Apesar de um ou outro
pormenor menos coerente — transporta-nos para o século XIX, mas na segunda cena
do 3.º acto apresenta-nos lâmpadas fluorescentes... —, os cenários foram muito
bem conseguidos, com destaque para a pobreza, profundidade e penumbra do
cenário do 5.º e derradeiro acto, o que é totalmente condizente com o
despojamento a que Manon se vê obrigada pela sua condenação ao exílio, e à
imposição de uma doença que se revelaria letal e que contrasta com a riqueza
material que esta almejava e que chegou a alcançar.
Esta mesma encenação já foi presenciada ao vivo
pelo nosso Fanático_Um que aqui deixou o seu testemunho e do qual,
naturalmente, aconselho nova leitura (http://fanaticosdaopera.blogspot.pt/2010/07/manon-royal-opera-house-londres-julho.html).
De notar que a récita a que assistiu em Julho de 2010 na Royal Opera House em
Londres foi por este considerada a melhor da temporada.
A direcção da Orquestra
do Metropolitan esteve a cargo de Fabio
Luisi, actual director do MET. Apesar de ser a sua estreia em Manon, Luisi
não teve de cerrar os dentes para nos dar uma boa interpretação, plena de
brilho e de energia. Curiosamente, Luisi batia hoje um record: dirigiu 20
récitas num só mês! É obra! Questionado, sobre esse facto, por Deborah Voigt —
hoje no papel de apresentadora —, o maestro mostrou-se humilde e enalteceu a
qualidade dos músicos e a relação de confiança que mantém com os diversos
elementos da orquestra.
O soprano russo Anna Netrebko foi, obviamente, a figura de maior destaque, não só
pelo próprio papel de heroína que desempenhava, como por ser uma das mais
cintilantes divas da ópera actual. Uma vez mais confirmou a sua enormíssima
qualidade: é uma cantora com uma voz muito madura, de uma potência incrível,
com um timbre muito bonito e só seu, capaz de uns agudos perfeitos a que sabe
aliar (como poucas!) uma presença em palco assombrosa e de uma entrega ímpar.

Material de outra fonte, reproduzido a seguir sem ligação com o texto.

-- ==== Sys2Proof/Laws/Encoder.lean ====
section
/-! SUPPORT. The Symbol Encoder under a well-formed configuration, and byte sequences cut into equal pieces. -/

namespace Sys2Proof.Machine

/-- Every pattern has `PAT_BYTES` bytes (spec/00_scope.md R9, spec/40_symbol_encoder.md R46(a)). -/
theorem symbolEncoder_length {c : Config} (hc : c.CoreOK) (s : BitVec 2) :
    (symbolEncoder c s).length = c.patBytes := by
  obtain ⟨-, -, -, -, -, -, ⟨h0, h1, h2, h3⟩, -⟩ := hc
  unfold symbolEncoder
  split <;> assumption

theorem patBytes_pos {c : Config} (hc : c.CoreOK) : 0 < c.patBytes := by
  obtain ⟨-, -, ⟨-, h⟩, -⟩ := hc
  unfold Config.patBytes
  omega

theorem bytesPerLed_pos {c : Config} (hc : c.CoreOK) : 0 < c.bytesPerLed := by
  have := patBytes_pos hc
  unfold Config.bytesPerLed
  omega

/-- The four patterns are pairwise distinct (spec/00_scope.md R9, spec/40_symbol_encoder.md R46(a)). -/
theorem symbolEncoder_inj {c : Config} (hc : c.CoreOK) {s s' : BitVec 2}
    (h : symbolEncoder c s = symbolEncoder c s') : s = s' := by
  obtain ⟨-, -, -, -, -, -, -, hn⟩ := hc
  simp only [List.nodup_cons, List.mem_cons, not_or] at hn
  obtain ⟨⟨h01, h02, h03, -⟩, ⟨h12, h13, -⟩, ⟨h23, -⟩, -⟩ := hn
  have : ∀ x : BitVec 2, x = 0#2 ∨ x = 1#2 ∨ x = 2#2 ∨ x = 3#2 := by decide
  rcases this s with rfl | rfl | rfl | rfl <;> rcases this s' with rfl | rfl | rfl | rfl <;>
    simp_all [symbolEncoder]

theorem color24_toNat (color : Word) : (color24 color).toNat = color.toNat % 2 ^ 24 := by
  rw [color24, BitVec.toNat_and]
  exact Nat.and_two_pow_sub_one_eq_mod color.toNat 24

/-- A table index as a number (spec/30_encoding.md R37). -/
theorem pairIndex_toNat (color : Word) (k : Nat) :
    (pairIndex color k).toNat = color.toNat % 2 ^ 24 / 2 ^ (22 - 2 * k) % 4 := by
  rw [pairIndex, BitVec.toNat_setWidth, BitVec.toNat_ushiftRight, Nat.shiftRight_eq_div_pow, color24_toNat]

theorem color24_getLsbD (color : Word) {i : Nat} (hi : i < 24) : (color24 color).getLsbD i = color.getLsbD i := by
  have : ∀ i < 24, (0x00FFFFFF#32).getLsbD i = true := by decide
  simp [color24, this i hi]

/-- A table index as two bits of the color (spec/30_encoding.md R37). -/
theorem pairIndex_getLsbD (color : Word) {k : Nat} (hk : k < 12) :
    (pairIndex color k).getLsbD 1 = color.getLsbD (23 - 2 * k) ∧
    (pairIndex color k).getLsbD 0 = color.getLsbD (22 - 2 * k) := by
  unfold pairIndex
  constructor
  · rw [BitVec.getLsbD_setWidth, BitVec.getLsbD_ushiftRight, color24_getLsbD _ (by omega),
      show 22 - 2 * k + 1 = 23 - 2 * k by omega]
    simp
  · rw [BitVec.getLsbD_setWidth, BitVec.getLsbD_ushiftRight, color24_getLsbD _ (by omega)]
    simp

/-- Only bits 23-0 of a color matter (spec/30_encoding.md R37, R39). -/
theorem pairIndex_congr {c c' : Word} (h : c.toNat % 2 ^ 24 = c'.toNat % 2 ^ 24) (k : Nat) :
    pairIndex c k = pairIndex c' k := by
  apply BitVec.eq_of_toNat_eq
  rw [pairIndex_toNat, pairIndex_toNat, h]

/-- Position `PAT_BYTES*k + t` of a sequence of pieces is byte `t` of piece `k`. -/
theorem slot_div_mod {p : Nat} (hp : 0 < p) (k : Nat) {t : Nat} (ht : t < p) :
    (p * k + t) / p = k ∧ (p * k + t) % p = t := by
  constructor
  · rw [Nat.mul_add_div hp, Nat.div_eq_of_lt ht, Nat.add_zero]
  · rw [Nat.mul_add_mod, Nat.mod_eq_of_lt ht]

/-- Byte `t` of pattern `k` lies inside one LED's bytes. -/
theorem slot_lt_bytesPerLed {c : Config} {k t : Nat} (hk : k < 12) (ht : t < c.patBytes) :
    c.patBytes * k + t < c.bytesPerLed := by
  have : c.patBytes * (k + 1) ≤ c.patBytes * 12 := Nat.mul_le_mul_left _ hk
  unfold Config.bytesPerLed
  nlinarith

/-- The sequence of `n` pieces of `l` elements each, element by element. -/
theorem getElem?_flatMap_range {α : Type} {f : Nat → List α} {l : Nat} (hl : 0 < l) :
    ∀ n, (∀ k < n, (f k).length = l) → ∀ x,
      ((List.range n).flatMap f)[x]? = if x < n * l then (f (x / l))[x % l]? else none := by
  intro n
  induction n with
  | zero => simp
  | succ n ih =>
    intro hf x
    have hlen : ((List.range n).flatMap f).length = n * l := by
      rw [List.length_flatMap, List.map_congr_left (g := fun _ => l) fun k hk => hf k (by simp at hk; omega)]
      simp
    rw [List.range_succ, List.flatMap_append]
    by_cases h : x < n * l
    · rw [List.getElem?_append_left (by omega), ih (fun k hk => hf k (by omega)), if_pos h, if_pos (by nlinarith)]
    · rw [List.getElem?_append_right (by omega), hlen]
      simp only [List.flatMap_cons, List.flatMap_nil, List.append_nil]
      by_cases h' : x < (n + 1) * l
      · have hd : x / l = n := by
          exact Nat.div_eq_of_lt_le (by omega) h'
        have hm : x % l = x - n * l := by
          rw [Nat.mod_eq_sub_mul_div, hd, Nat.mul_comm]
        rw [if_pos h', hd, hm]
      · rw [if_neg h', List.getElem?_eq_none]
        have := hf n (by omega)
        have : (n + 1) * l = n * l + l := by ring
        omega

/-- One LED's bytes, by position (spec/20_memory.md R29). -/
theorem ledBytes_getElem? {c : Config} (hc : c.CoreOK) (color : Word) (x : Nat) :
    (ledBytes c color)[x]? =
      if x < c.bytesPerLed then (symbolEncoder c (pairIndex color (x / c.patBytes)))[x % c.patBytes]? else none :=
  getElem?_flatMap_range (patBytes_pos hc) 12 (fun _ _ => symbolEncoder_length hc _) x

theorem ledBytes_length {c : Config} (hc : c.CoreOK) (color : Word) : (ledBytes c color).length = c.bytesPerLed := by
  rw [ledBytes, List.length_flatMap, List.map_congr_left (g := fun _ => c.patBytes) fun k _ =>
    symbolEncoder_length hc _]
  simp [Config.bytesPerLed]
  omega

/-- Byte `t` of pattern `k` within one LED's bytes (spec/20_memory.md R29). -/
theorem ledBytes_slot {c : Config} (hc : c.CoreOK) (color : Word) {k t : Nat} (hk : k < 12) (ht : t < c.patBytes) :
    (ledBytes c color)[c.patBytes * k + t]? = (symbolEncoder c (pairIndex color k))[t]? := by
  obtain ⟨hd, hm⟩ := slot_div_mod (patBytes_pos hc) k ht
  rw [ledBytes_getElem? hc, if_pos (slot_lt_bytesPerLed hk ht), hd, hm]

end Sys2Proof.Machine
end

Esteve avassaladora na ária “Adieu, notre
petite table”. Brilhante!
O tenor polaco Piotr
Beczala foi o Chevalier des Grieux, papel que constituiu não só a estreia
na ópera Manon, como a cantar Massenet. Apresentou a sua voz muito cuidada, de
timbre único e muito belo, com uns agudos muito bonitos e equilibrados, e foi,
cenicamente, muito seguro, entregando-se totalmente ao papel e transmitindo a
emoção própria da personagem de um modo extremamente coerente. Foi excepcional
em “Ah, fuyez douce image”.
Creio
ser de destacar a belíssima interacção entre Netrebko e Beczala: foram um par
intenso e que nos proporcionaram belíssimos duetos, com destaque para os do
final do 2.º e 5.º actos. Uma maravilha!
O barítono brasileiro Paulo Szot foi Lescaut. Famoso dos espectáculos da Broadway esteve
em muito bom plano quer vocal, quer cenicamente. O baixo americano David Pittsinger foi um Comte des
Grieux eficaz, intervindo sempre com segurança. O tenor francês Christophe Mortagne foi um Guillot de
Morfontaine cómico, sempre a perseguir todas as damas: cumpriu bem o papel e,
como francês que é, teve uma óptima dicção. O baixo-barítono americano Bradley Garvin foi de Brétigny e também
se apresentou sem reparos. Anne-Carolyn
Byrd (Pousset), Jennifer Black (Javotte)
e Ginger Costa-Jackson (Rosette)
formaram o trio de cortesãs e cumpriram bem com as poucas exigências dos seus
papéis.
Em suma, assistiu-se a mais um óptimo espectáculo
com qualidade acima da média e das quais se destacam Netrebo e Beczala como as
estrelas mais cintilantes. “Et c'est là l'histoire de
Manon Lescaut”.
-----------
(review in English)
Manon is an opera
comique in five acts by the French composer Jules Massenet, premiered at January 19, 1884 at the Opera-Comique
in Paris. Based on the novel L'Histoire
du chevalier des Grieux et de Manon Lescaut by Abbé Prévost and written in 1731, the libretto is by Henri Meilhac and Antoine Philippe Gille, and it is one of the icons of belle-époque.
(Some photos / photos Met
Opera)
It is the second most
represented Massenet opera - only surpassed by Werther - and it was between
2005 and 2010, 89th more internationally represented opera (source:
operabase.com).
The story is a common love
story that ends up, as usual at the time, in the tragic death of the heroine, a
young girl eager for pleasure, money and luxury that finally become the
catalyst for his premature death in penury. For a detailed synopsis, see, for
example, the program available at Gulbenkian Foundation site (http://www.musica.gulbenkian.pt/2011_2012/files/00000000/00000120_0015.pdf).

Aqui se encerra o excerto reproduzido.